[
https://issues.apache.org/jira/browse/CASSGO-104?page=com.atlassian.jira.plugin.system.issuetabpanels:all-tabpanel
]
Raj Ummadisetty updated CASSGO-104:
-----------------------------------
Description:
h3. Problem:
The TokenAwareHostPolicy has two critical bugs affecting multi-keyspace
workloads:
{*}Issue 1{*}: Missing Replica Maps for Non-Default Keyspaces
When a session is created with keyspace (e.g., {color:#0747a6}ks1{color}) but
queries are executed against a different keyspace (e.g., {color:#00875a}SELECT
* FROM ks2.table{color}), the TokenAwareHostPolicy fails to perform token-aware
routing for the non-default keyspace.

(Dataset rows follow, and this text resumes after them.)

-- ==== Sys2Proof/Machine/SpinRom.lean ====
section
/-!
DEFINITION. The ROM of Spin: jump polynomials J_0 to J_22 (08_spin.md R288, R289) and the table of the inverse normal
distribution (R298). Both follow from their definitions there.
-/
namespace Sys2Proof.Machine

/-- J_0 to J_22: the words J[0] to J[3] of a polynomial are bits 63:0 to 255:192. -/
def jumpRom : List Nat :=
  [0x39ABDC4529B1661CA9582618E03FC9AAD5A61266F0C9392C180EC6D33CFD0ABA,
   0xA23E49EE6F1A7A8DA5A28CCCB37DBA5BCCFC8CA2814DE79E8CFE9BD9AB71D992,
   0xD4E9921BCCB8090BCA8A45310219DC675E38F4FBB6FCDA721B2A94A672A48C05,
   0xEE658F69DEB5DF26FA0587A90F71743834CD4CC8228D74ACF30974A2B1DBBB71,
   0xD7AAAF48AA459C582573E3218D8BB7DAD2C0D8E0C8A2FB9BB42BD4670583B289,
   0x8FD437C01ABEAB24D82BE75B83DBC2D0CC7EFDCFED1AC303F6A5AB84EFB67883,
   0x7D16742ECEB4D5ABB0B87A330B854C8AEDC8B8D02A22310BC85EE5171484F5A4,
   0x6533981804B420EA13C97C0891CAB48A4157DC48443E35654298BA0E862A6007,
   0xA1EE335D14807AE0613B2ED9F0ACC107EDC28C89CB341660EE5F5A6F02DFE47C,
   0x799D469B2145A8A30531513E8E0AC7064B26F71C1FB1B47B5EC3050C6B43565A,
   0x6007BB31EC5A2964B6ACD7BE4906B73D7123F2290A1F413B34F0A6799020283E,
   0xEC907801890A47AB7E42D6F54484049954FE6DF4CFF0DB73AA0711C54877FEBD] ++
  [0x964E9D188C16508ED8C4367E574AB1603EC263F5C999196E03833E601D82A673,
   0x24D9BA21277DD8D815AC212F3B861B5AF524FD4408357A5CD64F3F2AAF8F2171,
   0xF89354CFE1E6B5FB17A7AF3E97D8C402BBE0E2C0C44B2E1CFE9B778D7D1CA2DE,
   0xB89526857566CD94AAD8C318BC459CCEF4873D277CD1AB72695CF225704E767D,
   0xB81875D0F4F6F253962C90A866EA6719C51212C8B1AA27873DCD32F39276A95F,
   0x11495A1B200D4EB8A5A140826C351D071C554E97B2277F47B43CF8E4EAF8E068,
   0x3E53BFA0DB28E11005AF69BF1FB82891FF957B6F55288048417B73B324735D32,
   0x48F6214560239B46D3DA65E82BDD39E2FDB3F4EA18F0A56BB6C7A6004612889C,
   0xDE364EF64A484F59EC60B640D685171DD9DC0929A54FEA75F1267BA0EC3C645E,
   0x2B29C7D3EF18D3B3CB6286958A9AF01AD7F1C5ADE3DE404A2761CBAB38E0F580,
   0x6A3B6A431109E3D199455C744595C01F547DB3576511EDC25A5CE93F67A3CDD6]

This occurs because the replica map
(meta.replicas) is only populated for the session's default keyspace.
This is a follow-up to issue ([GitHub
#1621|https://github.com/apache/cassandra-gocql-driver/issues/1621]). While [PR
#1714|https://github.com/apache/cassandra-gocql-driver/pull/1714] fixed the
keyspace extraction from prepared statements, it did not address the underlying
issue of populating replica information for non-default keyspaces.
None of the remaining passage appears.